Description of the task ::
Copy the entries below exactly, but only from the line containing "(clearSubStatus s q keep agg).cfg" through the final line.
==== Supplied entries ====
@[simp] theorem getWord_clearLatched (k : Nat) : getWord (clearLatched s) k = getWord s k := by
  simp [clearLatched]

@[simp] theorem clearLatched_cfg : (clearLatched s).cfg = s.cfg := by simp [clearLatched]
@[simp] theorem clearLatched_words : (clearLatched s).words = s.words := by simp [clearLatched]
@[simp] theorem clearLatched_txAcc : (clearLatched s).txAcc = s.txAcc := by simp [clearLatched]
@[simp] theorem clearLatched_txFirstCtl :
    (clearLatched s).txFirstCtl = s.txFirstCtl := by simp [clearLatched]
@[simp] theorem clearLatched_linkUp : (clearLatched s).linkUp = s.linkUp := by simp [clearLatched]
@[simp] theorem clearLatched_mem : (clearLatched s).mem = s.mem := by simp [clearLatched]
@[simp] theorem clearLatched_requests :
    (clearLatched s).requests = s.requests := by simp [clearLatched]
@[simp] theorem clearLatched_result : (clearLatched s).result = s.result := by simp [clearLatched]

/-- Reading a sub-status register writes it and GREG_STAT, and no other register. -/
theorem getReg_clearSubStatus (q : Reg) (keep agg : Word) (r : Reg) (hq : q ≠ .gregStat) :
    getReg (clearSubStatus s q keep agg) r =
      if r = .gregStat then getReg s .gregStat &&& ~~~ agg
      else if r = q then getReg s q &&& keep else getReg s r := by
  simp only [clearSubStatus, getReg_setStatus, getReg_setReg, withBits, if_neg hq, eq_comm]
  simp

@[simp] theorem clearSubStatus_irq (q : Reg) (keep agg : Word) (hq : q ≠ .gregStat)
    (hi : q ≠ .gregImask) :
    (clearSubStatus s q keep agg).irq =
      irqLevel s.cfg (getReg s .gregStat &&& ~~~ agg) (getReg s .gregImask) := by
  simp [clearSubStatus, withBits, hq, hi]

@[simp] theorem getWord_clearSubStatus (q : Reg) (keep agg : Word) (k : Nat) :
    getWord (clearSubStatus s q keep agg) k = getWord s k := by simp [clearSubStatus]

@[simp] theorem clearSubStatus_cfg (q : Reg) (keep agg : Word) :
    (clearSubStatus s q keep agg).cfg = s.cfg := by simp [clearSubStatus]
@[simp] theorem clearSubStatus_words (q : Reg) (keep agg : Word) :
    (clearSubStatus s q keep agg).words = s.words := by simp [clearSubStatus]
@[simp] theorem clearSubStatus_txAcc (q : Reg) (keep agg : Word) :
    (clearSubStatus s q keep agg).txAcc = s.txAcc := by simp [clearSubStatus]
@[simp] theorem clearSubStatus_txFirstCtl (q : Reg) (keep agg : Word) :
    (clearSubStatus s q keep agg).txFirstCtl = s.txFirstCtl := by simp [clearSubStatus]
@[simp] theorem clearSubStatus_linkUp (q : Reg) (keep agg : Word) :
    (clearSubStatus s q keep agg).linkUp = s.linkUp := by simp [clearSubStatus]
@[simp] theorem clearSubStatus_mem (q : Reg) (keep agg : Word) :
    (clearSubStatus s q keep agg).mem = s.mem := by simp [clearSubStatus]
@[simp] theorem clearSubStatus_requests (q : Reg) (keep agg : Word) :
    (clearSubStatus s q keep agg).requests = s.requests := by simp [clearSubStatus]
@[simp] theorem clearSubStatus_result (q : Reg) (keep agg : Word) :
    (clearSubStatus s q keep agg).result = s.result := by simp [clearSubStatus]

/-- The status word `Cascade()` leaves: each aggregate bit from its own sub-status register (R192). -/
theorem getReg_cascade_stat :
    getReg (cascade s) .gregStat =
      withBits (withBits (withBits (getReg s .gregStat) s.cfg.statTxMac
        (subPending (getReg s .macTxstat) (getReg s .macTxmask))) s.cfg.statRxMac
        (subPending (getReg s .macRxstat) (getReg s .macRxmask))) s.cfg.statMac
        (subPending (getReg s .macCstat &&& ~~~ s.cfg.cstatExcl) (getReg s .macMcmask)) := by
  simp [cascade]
====
Exercise result ::
    (clearSubStatus s q keep agg).cfg = s.cfg := by simp [clearSubStatus]
@[simp] theorem clearSubStatus_words (q : Reg) (keep agg : Word) :
    (clearSubStatus s q keep agg).words = s.words := by simp [clearSubStatus]
@[simp] theorem clearSubStatus_txAcc (q : Reg) (keep agg : Word) :
    (clearSubStatus s q keep agg).txAcc = s.txAcc := by simp [clearSubStatus]
@[simp] theorem clearSubStatus_txFirstCtl (q : Reg) (keep agg : Word) :
    (clearSubStatus s q keep agg).txFirstCtl = s.txFirstCtl := by simp [clearSubStatus]
@[simp] theorem clearSubStatus_linkUp (q : Reg) (keep agg : Word) :
    (clearSubStatus s q keep agg).linkUp = s.linkUp := by simp [clearSubStatus]
@[simp] theorem clearSubStatus_mem (q : Reg) (keep agg : Word) :
    (clearSubStatus s q keep agg).mem = s.mem := by simp [clearSubStatus]
@[simp] theorem clearSubStatus_requests (q : Reg) (keep agg : Word) :
    (clearSubStatus s q keep agg).requests = s.requests := by simp [clearSubStatus]
@[simp] theorem clearSubStatus_result (q : Reg) (keep agg : Word) :
    (clearSubStatus s q keep agg).result = s.result := by simp [clearSubStatus]

/-- The status word `Cascade()` leaves: each aggregate bit from its own sub-status register (R192). -/
theorem getReg_cascade_stat :
    getReg (cascade s) .gregStat =
      withBits (withBits (withBits (getReg s .gregStat) s.cfg.statTxMac
        (subPending (getReg s .macTxstat) (getReg s .macTxmask))) s.cfg.statRxMac
        (subPending (getReg s .macRxstat) (getReg s .macRxmask))) s.cfg.statMac
        (subPending (getReg s .macCstat &&& ~~~ s.cfg.cstatExcl) (getReg s .macMcmask)) := by
  simp [cascade]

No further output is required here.